- Born: 1957 (age 68–69) Key West, Florida
- Education: Georgia Tech, Stanford University, University of California, Santa Cruz
- Spouse: Dale Cruikshank
- Awards: One of the top 100 most influential women in Silicon Valley by the San Jose Business Journal, Outstanding Leadership Medal, and the Presidential Rank Award for Meritorious Executive
- Scientific career
- Fields: Astrophysicist
- Institutions: NASA
- Thesis: Analysis of Dust Grain Properties in Two Star Forming Regions Through Comparison of Theoretical Models to Observations
- Doctoral advisors: David Rank, Michael Werner, and Alexander Tielens

= Yvonne Pendleton =

American astrophysicist

Yvonne Jean Pendleton is an American astrophysicist and is currently the Chief Scientist of NASA's Solar System Exploration Research Virtual Institute (SSERVI) at Ames Research Center. Pendleton earned degrees from Georgia Tech, Stanford University, and the University of California, Santa Cruz and was hired by NASA as a civil servant in 1979. She served as a research scientist in the Space Science and Astrobiology Division at NASA Ames Research Center (ARC) until 2007, including as Division Chief from 2006 to 2007. In 2007 she was promoted to the Senior Executive Service, the highest level of civil service within the federal government, and throughout her career has served in high-level leadership positions at both NASA's ARC (in California) and headquarters (in Washington, D.C.).
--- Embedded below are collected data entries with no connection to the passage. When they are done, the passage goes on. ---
def schemeOf (d : Bytes) : SchemeImg :=
  let at_ := fun k => (schemeSecs d).getD k 0
  { cycleK := fld d 6 1, prio := fld d 7 1, imageId := fld d 8 8, wcet := fld d 16 4, stateSize := fld d 20 4, fnom := fld d 24 1
    flags := fld d 25 1, exportLen := fld d 31 1, entry := fld d 40 4, errEntry := fld d 44 4
    inputs := (List.range (fld d 26 2)).map fun i =>
      let o := 64 + 16 * i
      { var := fld d o 2, src := fld d (o + 2) 1, sel := fld d (o + 3) 1, ref := fld d (o + 4) 2, ofs := fld d (o + 6) 2
        empty := fld d (o + 8) 8 }
    stations := (List.range (fld d 30 1)).map fun i => (fld d (at_ 0 + 8 * i) 2, fld d (at_ 0 + 8 * i + 2) 2)
    outputs := (List.range (fld d 28 2)).map fun i =>
      let o := at_ 1 + 16 * i
      { var := fld d o 2, kind := fld d (o + 2) 1, station := fld d (o + 3) 1, index := fld d (o + 4) 2, arg := fld d (o + 6) 2
        safe := fld d (o + 8) 8 }
    consts := (List.range (fld d 32 2)).map fun i =>
      let o := at_ 2 + 16 * i
      { type := fld d o 1, cls := 0, ident := fld d (o + 4) 4, init := fld d (o + 8) 8 }
    vars := (List.range (fld d 34 2)).map fun i =>
      let o := at_ 3 + 16 * i
      { type := fld d o 1, cls := fld d (o + 1) 1, ident := fld d (o + 4) 4, init := fld d (o + 8) 8 }
    fbs := (List.range (fld d 36 2)).map fun i => (fld d (at_ 4 + 8 * i) 1, fld d (at_ 4 + 8 * i + 4) 4)
    exports := (List.range (fld d 38 2)).map fun i => fld d (at_ 5 + 2 * i) 2
    code := slice d (at_ 6) (fld d 48 4) }

def varCls (img : SchemeImg) (v : Nat) : Nat := match img.vars[v]? with
  | some d => d.cls
  | none => 3

/-- The directories of a scheme image agree (08 R191, R192). -/
def schemeDirs (img : SchemeImg) : Bool :=
  img.inputs.all (fun x => varCls img x.var == 1) && nodup (img.inputs.map (·.var))
    && decide (img.inputs.length = (img.vars.filter (·.cls == 1)).length) && img.outputs.all (fun o => varCls img o.var == 2)
    && img.vars.all (fun v => inR v.type 1 10 && decide (v.cls ≤ 2)) && img.consts.all (fun v => inR v.type 1 10)
    && img.fbs.all (fun f => inR f.1 1 7)
    && img.stations.all (fun e => (decide (e.1 ≤ 4095) || e.1 == 0xFFFF) && (decide (e.2 ≤ 255) || e.2 == 0xFFFF))
    && img.exports.all (fun v => decide (v < img.vars.length))

/-- The whole of a scheme image (08 R191, R192). -/
def schemeForm (d : Bytes) : Bool :=
  let at_ := fun k => (schemeSecs d).getD k 0
  let k := fld d 6 1
  let n := fld d 48 4
  decide (68 ≤ d.length) && fld d 0 4 == 0x50535156 && fld d 4 2 == 1 && crcOk d && (fld d 24 1 == 50 || fld d 24 1 == 60)
    && decide (1 ≤ k) && fld d 24 1 % k == 0 && decide (fld d 7 1 ≤ 15) && fld d 20 4 % 64 == 0 && decide (fld d 25 1 < 8)
    && decide (fld d 26 2 ≤ 1024) && decide (fld d 28 2 ≤ 1024) && decide (fld d 30 1 ≤ 64) && fld d 31 1 % 4 == 0
    && decide (fld d 31 1 ≤ 240) && decide (fld d 32 2 ≤ 1024) && inR (fld d 34 2) 1 4096 && decide (fld d 36 2 ≤ 2048)
    && decide (fld d 38 2 ≤ 60) && inR n 4 49152 && decide (fld d 40 4 < n)
    && (fld d 44 4 == 0xFFFFFFFF || decide (fld d 44 4 < n)) && isZero (slice d 52 12) && d.length == at_ 7 + 4
    && (List.range (fld d 30 1)).all (fun i => fld d (at_ 0 + 8 * i + 4) 4 == 0)
    && (List.range (fld d 32 2)).all (fun i => fld d (at_ 2 + 16 * i + 1) 3 == 0)
    && (List.range (fld d 34 2)).all (fun i => fld d (at_ 3 + 16 * i + 2) 2 == 0)
    && (List.range (fld d 36 2)).all (fun i => fld d (at_ 4 + 8 * i + 1) 3 == 0)
    && schemeDirs (schemeOf d)

end Sys2Proof.Machine
end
Her scientific research has investigated the origin and evolution of organic material in our galaxy and is currently focused on the composition of the solar nebula from which the Solar System formed. She is an elected fellow of the California Academy of Sciences, and asteroid 7165 Pendleton was named for her by the International Astronomical Union in honor of her research contributions.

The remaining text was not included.